Уже тяжело больной, он отмечал свое шестидесятилетие. Гостей было много, а он всегда был рад им. Но самую большую радость доставил ему сын, «Коля маленький». Он отчеканил серебряную юбилейную медаль с глазковским барельефом, и Николай Иванович на протяжении всего вечера то прятал ее в карман халата, то снова вынимал и просто держал в зажатом кулаке.

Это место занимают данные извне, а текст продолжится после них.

-- ==== Sys2Proof/Machine/Records.lean ====
section
/-! DEFINITION. The records of the node: configuration, component, order and node records (R52, R53, R163, R174),
the store that keeps them, and the notices of the line bus (section 7.1). Plain data. -/

namespace Sys2Proof.Machine

open Sys2Proof

/-- The function of an assignable line (R1). CLASS0 to CLASS5 are `classLine 0` to `classLine 5`. -/
inductive LineFn where
  | masked
  | entryEye
  | straightEye
  | divertEye
  | encoder
  | tach
  | motorRun
  | maint
  | confirm
  | decline
  | classLine (i : Fin 6)
  deriving DecidableEq, Repr

/-- What a component is (R52). -/
inductive Kind where
  | driveRoller
  | pinchRoller
  | belt
  deriving DecidableEq, Repr

/-- Which pieces a component touches (R52). -/
inductive Path where
  | common
  | straight
  | divert
  deriving DecidableEq, Repr

/-- Where the classes of a piece come from (R24). -/
inductive ClassSource where
  | upstream
  | classLines
  | default
  deriving DecidableEq, Repr

/-- The wear class of a component (R71). -/
inductive Band where
  | normal
  | watch
  | due
  | overlife
  deriving DecidableEq, Repr

/-- The status of an order record (R163). -/
inductive OrderStatus where
  | empty
  | opened
  | done
  | declined
  deriving DecidableEq, Repr

/-- The action of an order; it has no other value than REPLACE (R163). -/
inductive OrderAction where
  | replace
  deriving DecidableEq, Repr

/-- The cause of a jam (R34). -/
inductive JamCause where
  | transit
  | blocked
  | crowded
  deriving DecidableEq, Repr

/-- Static fields of a component record (R52), kept in the configuration record. -/
structure SlotConfig where
  present : Bool
  kind : Kind
  path : Path
  life : Nat
  weight : Nat
  tach : Option Nat
  ratio : Nat
  distance : Nat
  start : Nat
  deriving DecidableEq, Repr

/-- A slot of the blank configuration (R178). -/
def SlotConfig.blank : SlotConfig :=
  { present := false, kind := .driveRoller, path := .common, life := 1, weight := 0, tach := none,
    ratio := 1, distance := 0, start := 0 }

/-- An upstream entry (R19). -/
structure UpstreamEntry where
  inUse : Bool
  address : Addr
  exit : ExitPath
  deriving DecidableEq, Repr

/-- The configuration record (R174), and the staging area laid out like it (R178). -/
structure Configuration where
  k : Nat
  hz : Nat
  tWatch : Nat
  tHold : Nat
  g : Nat
  defThickness : PieceClass
  defMass : PieceClass
  classSource : ClassSource
  announceDivert : Bool
  j : Nat
  tTransit : Nat
  tBlock : Nat
  tHand : Nat
  thicknessFactors : List Nat
  massFactors : List Nat
  upstream : List UpstreamEntry
  functions : List LineFn
  slots : List SlotConfig
  label : Tag
  labelCommitted : Bool
  deriving DecidableEq, Repr

/-- The blank configuration (R178), every numeric line parameter at the lowest value of its range. An upstream entry
that is out of use keeps address 1 and exit STRAIGHT here (notes/assumptions/7.md). -/
def Configuration.blank : Configuration :=
  { k := 1, hz := 1, tWatch := 1, tHold := 0, g := 0, defThickness := 0, defMass := 0, classSource := .default,
    announceDivert := false, j := 0, tTransit := 50, tBlock := 20, tHand := 100,
    thicknessFactors := List.replicate 8 256, massFactors := List.replicate 8 256,
    upstream := List.replicate 2 { inUse := false, address := 1, exit := .straight },
    functions := List.replicate Config.lines .masked,
    slots := List.replicate Config.slots SlotConfig.blank,
    label := 0, labelCommitted := false }

/-- The stored fields of a component (R53): the component dynamic record. -/
structure DynRecord where
  account : Nat
  slip : Nat
  rate : Nat
  rateValid : Bool
  hourDelta : Nat
  serviceCount : Nat
  lost : Bool
  deriving DecidableEq, Repr

/-- The zeroed dynamic record (R54, R174, R181). -/
def DynRecord.zero : DynRecord :=
  { account := 0, slip := 0, rate := 0, rateValid := false, hourDelta := 0, serviceCount := 0, lost := false }

/-- A component record: the stored fields, the derived ones (R53) and the changed mark (R175). The static fields
stand in the configuration in force. -/
structure Component where
  dyn : DynRecord
  wear : Nat
  hours : Nat
  urgency : Nat
  band : Band
  openOrder : Bool
  marked : Bool
  deriving DecidableEq, Repr

/-- A slot with every dynamic field at its zero value (R54). -/
def Component.zero : Component :=
  { dyn := DynRecord.zero, wear := 0, hours := 0, urgency := 0, band := .normal, openOrder := false,
    marked := false }

/-- An order record (R163). -/
structure OrderRecord where
  slot : Nat
  action : OrderAction
  wearAtIssue : Nat
  urgencyAtIssue : Nat
  windowAtIssue : Nat
  status : OrderStatus
  windowAtClose : Nat
  deriving DecidableEq, Repr

/-- An EMPTY order record, all zero (R163, R174). -/
def OrderRecord.empty : OrderRecord :=
  { slot := 0, action := .replace, wearAtIssue := 0, urgencyAtIssue := 0, windowAtIssue := 0, status := .empty,
    windowAtClose := 0 }

/-- The node record (R174). -/
structure NodeRecord where
  runHours : Nat
  runMs : Nat
  windowCount : Nat
  head : Nat
  tail : Nat
  commissionCount : Nat
  label : Tag
  labelCommitted : Bool
  deriving DecidableEq, Repr

/-- The node record of a new part, all zero and no label (R174). -/
def NodeRecord.zero : NodeRecord :=
  { runHours := 0, runMs := 0, windowCount := 0, head := 0, tail := 0, commissionCount := 0, label := 0,
    labelCommitted := false }

/-- A record of the store (R174): never written, or its contents followed by a check word. -/
inductive Stored (α : Type) where
  | absent
  | written (contents : α) (check : BitVec 16)
  deriving DecidableEq, Repr

/-- A record as it is read at a start (R174): absent, good with its contents, or bad (its check word does not match
its contents). -/
inductive Found (α : Type) where
  | absent
  | good (contents : α)
  | bad
  deriving DecidableEq, Repr

/-- The 66 records of the store (R174). -/
structure Store where
  config : Stored Configuration
  components : List (Stored DynRecord)
  orders : List (Stored OrderRecord)
  node : Stored NodeRecord
  deriving DecidableEq, Repr

/-- The 66 records as they are read at a start (R174, R176). -/
structure FoundStore where
  config : Found Configuration
  components : List (Found DynRecord)
  orders : List (Found OrderRecord)
  node : Found NodeRecord
  deriving DecidableEq, Repr

/-- The store of a new part: nothing ever written (R174). -/
def Store.new : Store :=
  { config := .absent, components := List.replicate Config.slots .absent,
    orders := List.replicate Config.slots .absent, node := .absent }

/-- One record write (R174, R181). -/
inductive StoreWrite where
  | config (contents : Configuration)
  | component (slot : Nat) (contents : DynRecord)
  | order (position : Nat) (contents : OrderRecord)
  | node (contents : NodeRecord)
  deriving DecidableEq, Repr

/-- Damage to one written record: the contents and the check word it has when it is next read (R174). -/
structure StoreDamage where
  record : StoreWrite
  check : BitVec 16
  deriving DecidableEq, Repr

/-- The name of a record that a checkpoint writes (R175): the dynamic record of a slot, the order record of a position,
the node record. -/
inductive RecordName where
  | component (slot : Nat)
  | order (position : Nat)
  | node
  deriving DecidableEq, Repr

/-- Values the Forecast Unit keeps for the node, pending or announced (R89, R90). -/
structure NodeForecast where
  urgency : Nat
  dueCount : Nat
  earliestHours : Nat
  deriving DecidableEq, Repr

/-- The values of the node's own TAKEN (R118, R155). -/
structure TakenValues where
  urgency : Nat
  dueCount : Nat
  windowCount : Nat
  deriving DecidableEq, Repr

/-- The kinds of QUERY and REPORT (section 7.4). -/
inductive QueryKind where
  | identity
  | sectionInfo
  | counts
  | component
  | order
  | list
  | commission
  deriving DecidableEq, Repr

/-- What a notice says: the kinds a node sends (section 7.1). A REPORT holds its destination and its bytes. -/
inductive NoticeBody where
  | jam (cause : JamCause) (cleared : Nat) (oldest : Tag)
  | passage (tag : Tag) (thickness mass : PieceClass) (exit : ExitPath) (phantom : Bool)
  | taken (values : TakenValues)
  | claim (values : NodeForecast)
  | withdraw
  | alert (slot : Nat) (band : Band) (wear hours : Nat)
  | order (index slot : Nat) (outcome : OrderStatus) (windowCount serviceCount : Nat)
  | report (querier : Addr) (bytes : List Byte)
  deriving DecidableEq, Repr

/-- A notice as its block hands it to the Notice Queue (R117): the source is the node's own address. -/
structure Notice where
  priority : Nat
  body : NoticeBody
  deriving DecidableEq, Repr

end Sys2Proof.Machine
end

Время болезни оказалось удивительно продуктивным в его творчестве. Слабеющий на глазах, он не отрывался от письменного стола. Больным он написал пьесу, большие циклы стихов «Объяснения в любви» и «Самоцветы». Сколько блеска и остроумия в «Объяснениях» тяжело больного Глазкова! И масса стихов. Их он сочинял ночью, а днем только записывал. Я спросил, было ли так прежде, он ответил: «Прежде ночью я спал». — «Как выдерживаешь ты каждодневную и неотрывную работу?» — «Иначе нельзя, Сереженька. Без работы умру».

Еще совсем недавно он, в крайнем случае, сказал бы «помру».

Шестьдесят первую годовщину Николая Глазкова мы отмечали уже без него. Его друг, поэт Евгений Ильин, сказал: «Как много мы у него не спросили!». Да, много. Многое мы упустили в своих рассказах о нем. Но остались стихи. В них — все о Глазкове.

Андрей Попов Здравствуй, Коля!

Как быстро летит время. Уже десять лет, как тебя нет с нами… И вот сейчас мы вновь вместе, чтобы вспомнить прожитое и пережитое. Не знаю, как другим, а мне от этого и радостно и грустно. Радостно потому, что тебя не забыли и по-прежнему ценят и любят многие. И грустно, так как воспоминания всегда порождают запоздалые сомнения и сожаления о совершенных или, наоборот, несовершенных поступках, о том, что следовало бы сделать и сказать, и о том, что было сделано и сказано в жизни. Особенно остро чувствуешь это, когда предаешься воспоминаниям о своем детстве и юношестве уже в преклонном возрасте. Сопоставление мира иллюзий с суровой реальностью всегда болезненно и горько. А именно это мне и предстоит сделать…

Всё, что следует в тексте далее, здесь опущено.